I believe every parent with, or planning on having, children in youth sports should read this book.  I found it very informative, encouraging and interesting… and I’ve already discovered ways I can improve.  I was a competitive cheerleader in high school and it was a very positive experience for me — it was fun, I made life-long friends and I was in amazing shape.  My parents were incredibly supportive and attended all of my competitions.  I want to be the most perfect (imperfect) parent of my little athletes as possible.  Here are my 5 tips:

 ‪#‎YouthSportsReality

5 Tips for Parents of Young Athletes

  1. Be their biggest cheerleader.  Unconditional support should be our goal.  We are not their coaches, we are their cheerleaders.  When they excel, cheer loudly.  When they fail, smile big and encourage them on (just as loudly).
  2. Celebrate small victories.  Even when the child or team loses, still praise and celebrate.  If you have a tradition of going out for ice cream, don’t only go when the team wins.  Find small victories to point out an celebrate after each match/game:  a goal, an improved stance, incredible teamwork, or just a smile at the end of a loss because who doesn’t love a good sport?
  3. Be realistic and never compare.  We are all born with different talents so comparing is never productive and only hurtful (to both you and your children).  Keep your own expectations in check and never be negative, aggressive, abusive or overly competitive.  It isn’t about us — it’s about our kids!
  4. Make yourself available.

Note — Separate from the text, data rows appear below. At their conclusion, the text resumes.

-- ==== Sys2Proof/Machine/Gates.lean ====
section
/-! DEFINITION. The events of single gates and of power groups (chapters 1 and 2): what a REPORT does to a gate, and the expiries
of the gate timers, the supervisions and the spacing timers. An expiry whose timer is stopped or not yet due does not happen
(log entry 2). -/

namespace Sys2Proof.Machine

/-! ## Reports (R23) -/

/-- The reported fields are stored (R23). -/
def Gate.storeReport (g : Gate) (r : Report) (now : Tick) : Gate :=
  { g with
    position := some (min r.position 1000), brake := some (if r.released then .released else .engaged)
    running := some r.running, fault := some r.fault, lastReport := some now, reportSinceGrant := true }

/-- The first REPORT of an UNSEEN gate, without a drive fault: LOCKED, or RECOVERING with LOCK issued (R7, R9). -/
def Yard.firstSeen (e : YardEnv) (i : Fin 16) (r : Report) (y : Yard) : Yard :=
  if r.released then
    let g := y.gate i
    let p := (e.cfg i).clamp (g.position.getD 0)
    Yard.issue e i .lock 0
      (y.setGate i { g with
        state := .recovering, commanded := some p, target := some p, stateTimer := some (e.now + (e.cfg i).tLK) })
  else Yard.firstLock e i y

/-- The lag comparison of a REPORT (R26). -/
def State.lagCheck (s : State) (i : Fin 16) : State :=
  let g := s.gate i
  match g.position, g.commanded with
  | some p, some c =>
    if (s.cfg i).lagTolerance < gap p c then
      match g.lagStart with
      | none => s.setGate i { g with lagStart := some s.now, lagReported := false }
      | some _ => s
    else State.clear (s.setGate i { g with lagStart := none, lagReported := false }) (.gateLag i)
  | _, _ => s

/-- The runaway comparison of a REPORT in LOCKED (R27); a raise in GOVERN or FALLBACK freezes the station (R132). -/
def State.runawayCheck (s : State) (i : Fin 16) : State :=
  let g := s.gate i
  match g.position, g.positionAtLock with
  | some p, some l =>
    if (s.cfg i).runawayTolerance < gap p l then
      let s' := s.raise (.gateRunaway i)
      if s.mdc.mode.governing then s'.enterFrozen else s'
    else s.clear (.gateRunaway i)
  | _, _ => s

/-- Whether a REPORT ends a wicket gate's move: its position lies within the band of the move setpoint (R17). -/
def endsWicketMove (c : GateCfg) (g : Gate) : Bool :=
  match c.kind, g.position, g.moveSetpoint with
  | .wicket, some p, some m => decide (gap p m ≤ c.band)
  | _, _, _ => false

/-- A gate takes a REPORT: stored, then used by the gate's state as the REPORT finds it (R23; log entry 13). A REPORT with
fault yes takes the gate to FAULTED alone, with no move end, re-seating or runaway comparison (R24; log entry 47). In LOCKED the lag
comparison is made before the runaway comparison (log entry 38). -/
def State.takeReport (s : State) (i : Fin 16) (r : Report) : State :=
  let before := (s.gate i).state
  let s1 := s.setGate i ((s.gate i).storeReport r s.now)
  if before = .faulted then s1
  else if r.fault then s1.faultGate i true (.gateFault i)
  else
    match before with
    | .faulted => s1
    | .unseen => s1.onYard i (fun e y => Yard.firstSeen e i r y)
    | .moving =>
      let s2 := if endsWicketMove (s.cfg i) (s1.gate i) then s1.onYard i (fun e y => Yard.endMove e i y) else s1
      if s.mdc.mode.supervised then s2.lagCheck i else s2
    | .locked =>
      if s.mdc.mode.supervised then State.runawayCheck (s1.lagCheck i) i
      else if r.released then s1
      else s1.setGate i ((s1.gate i).reseat (s.cfg i) (min r.position 1000))
    | .recovering | .waitGrant | .unlocking | .free | .reversing | .locking =>
      if s.mdc.mode.supervised then s1.lagCheck i else s1

/-- The gates that take a REPORT from an address: in service, with that drive address, while GATES is VALID (R1, R23). -/
def Tables.reportGates (t : Tables) (address : Nat) : List (Fin 16) :=
  t.inServiceGates.filter (fun i => (t.gateCfg i).driveAddress == address)

/-- The Gate Sequencer takes a REPORT into each of its gates (R1, R23). -/
def State.offerReport (s : State) (address : Nat) (r : Report) : State :=
  (s.tables.reportGates address).foldl (fun s i => s.takeReport i r) s

/-! ## State timers -/

/-- Whether a gate's state timer expires now in a given state. -/
def State.timerDueIn (s : State) (i : Fin 16) (st : GateState) : Bool :=
  (s.gate i).state == st && timerDue (s.gate i).stateTimer s.now

/-- A gate's state timer stops. -/
def State.stopTimer (s : State) (i : Fin 16) : State := s.setGate i { s.gate i with stateTimer := none }

/-- SEEN_WATCH_EXPIRY (R8): FAULTED without a LOCK, GATE_UNSEEN raised. -/
def execSeenWatchExpiry (i : Fin 16) (s : State) : Host.Outcome State Fault Refusal :=
  if s.timerDueIn i .unseen then .next (s.faultGate i false (.gateUnseen i)) else .next s

/-- RECOVERING_EXPIRY (R9): the latest reported brake decides between LOCKED and FAULTED. -/
def execRecoveringExpiry (i : Fin 16) (s : State) : Host.Outcome State Fault Refusal :=
  if s.timerDueIn i .recovering then
    if (s.gate i).brake = some .engaged then .next (s.onYard i (fun e y => Yard.firstLock e i y))
    else .next (s.faultGate i false (.gateFault i))
  else .next s

/-- TCY_WAIT_EXPIRY (R10): the conditions for WAIT_GRANT are tested again. -/
def execTcyWaitExpiry (i : Fin 16) (s : State) : Host.Outcome State Fault Refusal :=
  if s.timerDueIn i .locked then .next ((s.stopTimer i).onYard i (fun e y => Yard.testLocked e i y)) else .next s

/-- UNLOCKING_EXPIRY (R13): FREE if RELEASED was reported since the grant, else FAULTED with LOCK issued. -/
def execUnlockingExpiry (i : Fin 16) (s : State) : Host.Outcome State Fault Refusal :=
  if s.timerDueIn i .unlocking then
    let g := s.gate i
    if g.reportSinceGrant = true ∧ g.brake = some .released then
      .next (State.onYard (s.setGate i { g with unlockCompletion := some s.now }) i (fun e y => Yard.enterFree e i y))
    else .next (s.faultGate i true (.gateFault i))
  else .next s

/-- LOCK_ALLOWED_EXPIRY (R14): LOCK is issued and the gate enters LOCKING for tLK. -/
def execLockAllowedExpiry (i : Fin 16) (s : State) : Host.Outcome State Fault Refusal :=
  if s.timerDueIn i .free then
    .next (s.onYard i (fun e y => Yard.issue e i .lock 0
      (y.setGate i { y.gate i with state := .locking, stateTimer := some (e.now + (e.cfg i).tLK) })))
  else .next s

/-- A gate enters LOCKED at the end of a cycle: slot released, then the pending test (R16). -/
def Yard.endCycle (e : YardEnv) (i : Fin 16) (y : Yard) : Yard :=
  let g := y.gate i
  Yard.pendingLocked e i
    (Yard.releaseSlot e i (y.setGate i { g with state := .locked, positionAtLock := g.position, stateTimer := none }))

/-- LOCKING_EXPIRY (R16): LOCKED if ENGAGED, else FAULTED without a further LOCK; the slot is released either way. -/
def execLockingExpiry (i : Fin 16) (s : State) : Host.Outcome State Fault Refusal :=
  if s.timerDueIn i .locking then
    if (s.gate i).brake = some .engaged then .next (s.onYard i (fun e y => Yard.endCycle e i y))
    else .next (s.faultGate i false (.gateFault i))
  else .next s

/-- SPILL_RUN_EXPIRY (R20): STOP is issued and the gate coasts in REVERSING. -/
def execSpillRunExpiry (i : Fin 16) (s : State) : Host.Outcome State Fault Refusal :=
  if s.timerDueIn i .moving then .next (s.onYard i (fun e y => Yard.stopRun e i y)) else .next s

/-- The end of a reversal dwell: the first case of R20 that holds decides. Where that case ends the move in FROZEN, the gate then waits
to lock (Yard.endMove; log entry 44). -/
def Yard.endDwell (e : YardEnv) (i : Fin 16) (y : Yard) : Yard :=
  let c := e.cfg i
  let g := y.gate i
  let p := g.position.getD 0
  let m := g.moveSetpoint.getD 0
  if g.running = some true then y.setGate i { g with stateTimer := some (e.now + c.reversalDwell) }
  else if g.pending then
    let t := g.target.getD 0
    let y1 := y.setGate i { g with pending := false, moveSetpoint := some t }
    if gap t p ≤ c.band then Yard.endMove e i y1
    else
      Yard.startRun e i t
        (y1.setGate i { y1.gate i with trimCount := 0, moveWatch := some (e.now + c.moveTimeout) })
  else if gap m p ≤ c.band then Yard.endMove e i y
  else if g.trimCount < 2 then Yard.startRun e i m (y.setGate i { g with trimCount := g.trimCount + 1 })
  else Yard.endMove e i y

/-- REVERSAL_DWELL_EXPIRY (R20). -/
def execReversalDwellExpiry (i : Fin 16) (s : State) : Host.Outcome State Fault Refusal :=
  if s.timerDueIn i .reversing then .next (s.onYard i (fun e y => Yard.endDwell e i y)) else .next s

/-! ## Watches -/

/-- Whether a gate's move watch expires now (R22). -/
def State.moveWatchDue (s : State) (i : Fin 16) : Bool :=
  ((s.gate i).state == .moving || (s.gate i).state == .reversing) && timerDue (s.gate i).moveWatch s.now

/-- MOVE_WATCH_EXPIRY (R22): FAULTED with LOCK issued. -/
def execMoveWatchExpiry (i : Fin 16) (s : State) : Host.Outcome State Fault Refusal :=
  if s.moveWatchDue i then .next (s.faultGate i true (.gateFault i)) else .next s

/-- The tick at which a gate's silence watch expires: one report timeout after the later of its last report and the tick at
which the STATION table became VALID (R25). -/
def State.silenceEnd (s : State) (i : Fin 16) : Option Tick :=
  match s.tables.station, (s.gate i).lastReport with
  | .valid st, some r => some (max r (s.stationValidSince.getD 0) + st.reportTimeout)
  | _, _ => none

/-- Whether a gate's silence watch expires now (R25). -/
def State.silenceWatchDue (s : State) (i : Fin 16) : Bool :=
  (s.gate i).state != .unseen && (s.gate i).state != .faulted && timerDue (s.silenceEnd i) s.now

/-- SILENCE_WATCH_EXPIRY (R25): FAULTED with LOCK issued. -/
def execSilenceWatchExpiry (i : Fin 16) (s : State) : Host.Outcome State Fault Refusal :=
  if s.silenceWatchDue i then .next (s.faultGate i true (.gateFault i)) else .next s

/-- Whether a gate's lag watch expires now: once for each disagreement (R26). -/
def State.lagDue (s : State) (i : Fin 16) : Bool :=
  let g := s.gate i
  s.mdc.mode.supervised && g.state != .unseen && g.state != .faulted && !g.lagReported &&
  timerDue (g.lagStart.map (· + (s.cfg i).lagTime)) s.now

/-- LAG_WATCH_EXPIRY (R26): GATE_LAG is raised; the lag start tick stays. -/
def execLagWatchExpiry (i : Fin 16) (s : State) : Host.Outcome State Fault Refusal :=
  if s.lagDue i then .next (State.raise (s.setGate i { s.gate i with lagReported := true }) (.gateLag i)) else .next s

/-! ## Groups and order slots -/

/-- SPACING_EXPIRY (R37): the timer stops and a grant check runs. -/
def execSpacingExpiry (k : Fin 4) (s : State) : Host.Outcome State Fault Refusal :=
  if timerDue (s.group k).spacingTimer s.now then
    .next { s with yard :=
      Yard.grantCheck s.yardEnv k (s.yard.setGroup k { s.group k with spacingTimer := none }) }
  else .next s

/-- The remaining hold of an order slot: it goes down by 1 at each tick, and is 0 from the expiry of the hold on (R95). -/
def OrderSlot.remainingHold (o : OrderSlot) (now : Tick) : Nat :=
  if o.visible then 0 else max 1 (o.holdEnd - now)

/-- Whether the hold of a gate's order slot ends now (R95). -/
def State.holdDue (s : State) (i : Fin 16) : Bool :=
  match (s.gate i).slot with
  | some o => !o.visible && decide (o.holdEnd ≤ s.now)
  | none => false

/-- ORDER_HOLD_EXPIRY (R95): the slot becomes visible to rounds. -/
def execOrderHoldExpiry (i : Fin 16) (s : State) : Host.Outcome State Fault Refusal :=
  if s.holdDue i then
    .next (s.setGate i { s.gate i with slot := (s.gate i).slot.map (fun o => { o with visible := true }) })
  else .next s

end Sys2Proof.Machine
end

Your kids need to know you care about their interests, so make sure to get them to practice on time and show up to games/matches.  I know, believe me, scheduling can get very tricky with working parents, other kids in sports and the etc in our lives, but try and make it a priority.  This also means be available to LISTEN.  There can be many emotions that go along with competitive sports, not to mention team dynamics — be there to hear it.
  5. Know when to call it quits.  Hey, they can’t all be good at everything, are you?  And honestly, some people just are not athletic or have zero interest in organized sports.  It is a tough topic though, as we never want to encourage giving up, but we also don’t want to push too hard.   This, unfortunately, has no black and white answer, it is going to be different with each child and each sport.  Just ask questions (the whys?) and really listen.  Maybe there is a way to improve their experience and keep them in the sport, or maybe not.  Be okay with your child’s decisions because THEY ARE their decisions ultimately.  Personally, I’d encourage taking a season off or trying a new sport if my child was adamant about quitting.

 Giveaway

Win your own copy of Perception vs. Reality In Youth Sports in this give away!!

Perception vs. Reality

Disclosure: I am part of the PTPA Brand Ambassador Program with Perception vs. Reality in Youth Sports and I received compensation as part of my affiliation with this group. The opinions on this blog are my own.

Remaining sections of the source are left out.